# Mobile Workbench



## hhhopks (Nov 22, 2011)

Has anyone build a mobile workbench?

I am interested in getting some ideas and more detail on the arrangements.

I like Chris' version.
http://blip.tv/popular-woodworking-videos/mobile-workbench-3818242
His cross member is at the bottom. I probably going to follow his route but want to consider other options.

Amir's version is fine too but I want to avoid the extra framing.
http://lumberjocks.com/projects/12527

Lobro has another version, but I have already committed to the standard castor wheels. Now where did I put the hinges?
http://lumberjocks.com/projects/60958

Any other idea is appreciated.


----------



## KenBry (Sep 13, 2011)

Rockler has these.
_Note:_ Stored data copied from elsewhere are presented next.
/-- The family of a command: the chapters of the spec that describe it. Commands of family `whole` may change anything but the
queue of commands: a write of any register, or a restart. -/
def familyOf : Instr → Family
  | .registerWrite .. | .writeTakesEffect .. | .lowerHalfRead .. | .gateCommit .. | .powerGoodLoss .. | .resetNRelease ..
  | .reboot .. | .selftestComplete .. | .cmdRegWrite .. | .i3cReboot .. => .whole
  | .cfgSync .. | .cfgSyncComplete | .mgmtReceived .. | .cfgGidWrite .. | .flashRead .. | .flashProgram .. | .flashErase ..
  | .flashCommandComplete .. | .ownerBind .. | .debugSubmit .. | .getVersion .. | .getCapabilities ..
  | .negotiateAlgorithms .. | .getDigests .. | .getCertificate .. | .challenge .. | .getMeasurements .. | .perstAssert ..
  | .telSnap .. | .autoSnapshot | .snapshotComplete | .telClear .. | .telemetryWindowRead .. | .logCommit | .leaseAcquire ..
  | .leaseRenew .. | .leaseRelease .. | .leaseTermExpiry | .pcieLinkDown .. | .functionLevelReset .. | .bar2Write ..
  | .bar2Read .. | .ringEnable .. | .ringHostIdxWrite .. | .cmdTable .. | .cmdSync .. | .cmdUnknown .. | .msixHoldExpiry ..
  | .entdaa .. | .rstdaa | .enec .. | .disec .. | .getpid | .getbcr | .getdcr | .getstatus | .getmwl | .getmrl | .setmwl ..
  | .setmrl .. | .rstact .. | .i3cReadReg .. | .i3cHealth | .i3cSetGid .. | .i3cPrivateRead | .jtagBypass | .jtagIdcode
  | .jtagSamplePreload .. | .jtagExtest | .jtagClamp | .jtagHighz | .jtagInternal .. | .powerManagementState ..
  | .i3cBadCmd .. | .i3cUnsupportedCcc .. => .management
  | .ctlFailover .. | .blockFailed .. | .blockWatchdogExpiry .. | .regionFailed .. | .hbmStackFailed .. | .chipFatal ..
  | .uncorrectableCodeword .. | .scoreRecover | .voteRound | .healthReceived .. | .voteExpiry .. | .rackReportExpiry ..
  | .fenceWindowExpiry | .fenceReceived .. | .fenceReqReceived .. | .fenQuery .. | .fenFence .. | .fenReadmit ..
  | .fenSuspectRead .. | .fenSuspectDrop .. | .stormClear .. | .readmitHoldExpiry .. | .fenPortClear .. | .joinExit ..
  | .selftestStart .. | .arbiterInterval .. | .thermalTick .. | .thermtrip .. | .idleC2Timer .. | .idleC3Timer ..
  | .idleC4Timer .. | .wakeComplete .. | .hbmSelfRefresh .. | .scrubRead .. | .sensorFail .. => .upkeep
  | .tableEntryReload .. | .packetHeaderReceived .. | .packetReceiveComplete .. | .segmentBytesArrived ..
  | .ethFrameReceived .. | .ethEncapReceived .. | .puntDeliver | .tblRead .. | .tblWrite .. | .tblInvalidate ..
  | .tblSearch .. | .tblInsertSorted .. | .tblDeleteSorted .. | .tblLearnFlush .. | .tableCommandComplete | .learnApply
  | .learnWindowBoundary | .lpmScrubSlot .. | .reelSlot | .segmentArriveIntermediate .. | .segmentArriveResequencer ..
  | .skipNoticeReceived .. | .reseqTimeout .. | .spillRefill .. | .ageSweep | .schedulerDecision .. | .packetTxEnd ..
  | .expressCutPoint .. | .underrun .. => .switching
  | .responseReceived .. | .redContribAtHome .. | .redTimeout .. | .redResultLeft .. | .redGraceExpiry .. | .redFenceScan
  | .commonsWrite .. | .commonsRead .. | .commonsAtomic .. | .commonsBatchApply .. | .cmnClear .. | .cmnClearComplete
  | .promChunkReceived .. | .promRepairReceived .. | .promQuery .. | .promFetch .. | .promFetchRepeat | .promFetchDone
  | .promDrop .. | .promDropAll .. | .gwModeWrite .. | .memLoad .. | .memStore .. | .gwCoalesceExpiry ..
  | .gwRequestComplete .. | .gwNack .. | .gwTimeout .. | .promRepairComplete => .inNetwork
  | .portCfgWrite .. | .lanePowerupWaitExpiry .. | .trainingBackoffExpiry .. | .trainingPhaseTimeout ..
  | .trainingSuccess .. | .lossOfLink .. | .laneFailed .. | .helloTxTimer .. | .helloReceived .. | .helloTimeout ..
  | .fastRetrain .. | .drainComplete .. | .drainTimeout .. | .laneTestStart .. | .laneTestComplete .. | .moduleInserted ..
  | .moduleReady .. | .moduleReadyTimeout .. | .moduleRemoved .. | .modulePoll .. | .moduleInterrupt .. | .moduleAccess ..
  | .moduleAccessComplete .. | .moduleAccessTimeout | .srefLost .. | .srefRestored .. | .gateCycleArm .. | .gateCycleStop ..
  | .gateCycleBoundary | .syncOutPulseEnd | .gateEntryChange .. | .gateListWrite .. | .syncInEdge | .timeClkTick
  | .timeStep .. | .oclFrame .. | .ringLoopUpdate .. | .pilotWindow .. | .ringSweepComplete .. | .chanCfgWrite ..
  | .calibrationStart | .calHoldExpiry .. | .calibrationEnd .. | .peerWaitExpiry .. | .peerSignalArrival .. | .planArm ..
  | .planDrainLead | .planActivate | .retuneSettled .. | .linePowerWindow .. | .recapture .. | .spareSettled ..
  | .laneCodewordUncorrectable .. => .links
  | .cvtStep .. | .amaxExchange .. | .cvtQclr .. | .accuracyCheck .. | .instStart .. | .instAbort .. | .instRead ..
  | .instClearFlags .. | .instSignal .. | .descriptorIssue .. | .engineSeekWork .. | .tileComplete .. | .xfeRetryTimeout ..
  | .utilWindow .. | .svcGidWrite .. | .svcReqReceived .. | .assemblyTimeout .. | .refusalRecordExpiry ..
  | .joinWindowExpiry .. | .groupStart .. | .runLimitExpiry .. | .svcLoad .. | .svcLoadComplete | .serviceBuildComplete ..
  | .steer .. | .claim .. | .gateAnswer .. | .gateTimeout .. => .compute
They look like they are the ticket for making any workbench mobile.
http://www.rockler.com/product.cfm?page=30842&filter=workbench%20casters


----------



## Sylvain (Jul 23, 2011)

Have a look at this

http://www.closegrain.com/2010/08/portable-workbench.html
http://www.closegrain.com/2010/09/portable-workbench-part-2.html
http://www.closegrain.com/2010/09/portable-workbench-part-3.html

although it is not exactly what you had in mind.


----------



## hhhopks (Nov 22, 2011)

Sylvain,
Thanks for the links.
It is interesting. However, I am not going to carry my workbench to site. Now I might consider disassemble it and move it from the garage and basement or visa versa.
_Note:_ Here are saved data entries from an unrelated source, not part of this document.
-- ==== Sys2Proof/Certificates/Slice0/Obligations.lean ====
section
/-! DEFINITION. The statements about the block, family by family. -/

open Sys2Proof Sys2Proof.Machine

/-! The block: commands, outcomes, and what every step keeps. -/

/-- A step takes the command at the front of the queue and is that command's effect on the state with the queue's rest. With
no command waiting a step changes nothing (the model's choice, log entry 1). -/
def Obligations.StepRunsFrontCommand : Prop :=
  (∀ (c : Instr) (s : State), step { s with pending := c :: s.pending } = exec c s) ∧
  (∀ s : State, s.pending = [] → step s = .next s)

/-- Every command but JTAG_INTERNAL answers a next state in every state, and leaves the queue as it was: no data ends a run.
-/
def Obligations.EveryCommandAnswersNextState : Prop :=
  ∀ (c : Instr) (s : State), (∀ i, c ≠ .jtagInternal i) → Completes c s (fun t => t.pending = s.pending)

/-- Every step keeps the remainder of the time base below its unit (R191) and the I3C length limits in the ranges the part
supports (R454; log entry 10). -/
def Obligations.EveryStepKeepsTimeAndSidebandInvariant : Prop :=
  ∀ s t : State, s.tb.ok → s.i3c.ok → step s = .next t → t.tb.ok ∧ t.i3c.ok

/-- The state right after reset satisfies the invariant of the time base and of the sideband; TIME_NS is 0, no function holds
the lease, the target has no address, no packet is held, every counter is 0, and every register field reads its reset value.
-/
def Obligations.ResetSatisfiesInvariant : Prop :=
  State.reset.tb.ok ∧ State.reset.i3c.ok ∧ State.reset.pending = [] ∧ State.reset.tb.ns = 0 ∧ State.reset.owner? = none ∧
  State.reset.i3c.da = none ∧ State.reset.sw.pkts = [] ∧ State.reset.tel.cnt = [] ∧
  (∀ (f : Fld) (i : Nat), State.reset.rd f i = f.reset i % 2 ^ f.width)

/-! Frames: what the commands of each family leave alone. -/

/-- Frame of the commands of switching, tables and egress: each leaves the queue, every component of the state not listed for
it, and every register field not listed for it as they were; a register write that is not accepted changes WRITE_IGNORED
alone (R445), and an accepted one acts after the source's earlier writes to its block (R32). -/
def Obligations.FrameOfSwitching : Prop :=
  ∀ (c : Instr) (s t : State), familyOf c = .switching → exec c s = .next t → Frame c s t

/-- Frame of the commands of links, gates, time and optics: each leaves the queue, every component of the state not listed
for it, and every register field not listed for it as they were; a register write that is not accepted changes WRITE_IGNORED
alone (R445), and an accepted one acts after the source's earlier writes to its block (R32). -/
def Obligations.FrameOfLinksAndOptics : Prop :=
  ∀ (c : Instr) (s t : State), familyOf c = .links → exec c s = .next t → Frame c s t

/-- Frame of the commands of conversion, engines and services: each leaves the queue, every component of the state not listed
for it, and every register field not listed for it as they were; a register write that is not accepted changes WRITE_IGNORED
alone (R445), and an accepted one acts after the source's earlier writes to its block (R32). -/
def Obligations.FrameOfComputeAndServices : Prop :=
  ∀ (c : Instr) (s t : State), familyOf c = .compute → exec c s = .next t → Frame c s t

/-- Frame of the commands of reduction, Commons, promenade and gateway: each leaves the queue, every component of the state
not listed for it, and every register field not listed for it as they were; a register write that is not accepted changes
WRITE_IGNORED alone (R445), and an accepted one acts after the source's earlier writes to its block (R32). -/
def Obligations.FrameOfInNetworkFunctions : Prop :=
  ∀ (c : Instr) (s t : State), familyOf c = .inNetwork → exec c s = .next t → Frame c s t

/-- Frame of the commands of failures, fencing, start-up, power and scrub: each leaves the queue, every component of the
state not listed for it, and every register field not listed for it as they were; a register write that is not accepted
changes WRITE_IGNORED alone (R445), and an accepted one acts after the source's earlier writes to its block (R32). -/
def Obligations.FrameOfFencingAndUpkeep : Prop :=
  ∀ (c : Instr) (s t : State), familyOf c = .upkeep → exec c s = .next t → Frame c s t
Here is a picture of my workbench slabs.
Each is about 12×3-1/4×85. There will be a gutter in the center to permit clamping from the middle. The gutter will be filled with a removable trays/tool holder. The gutter will be around 6 inches in width. So that will make the overall bench width of about 30". The height of the bench is going to be around 33". It seems to be low, but it is for hand tools (non-powered).

Currently, I am working on the base. I have to find my hinges and figure out how the castor wheels could be flipped in place. It may impact the placement on the stretcher on the legs. I could probably start on the rails. I know the position of where the leg goes length wise.


----------



## rustynails (Jun 23, 2011)

Noden Adjust-A-Bench with wheels


----------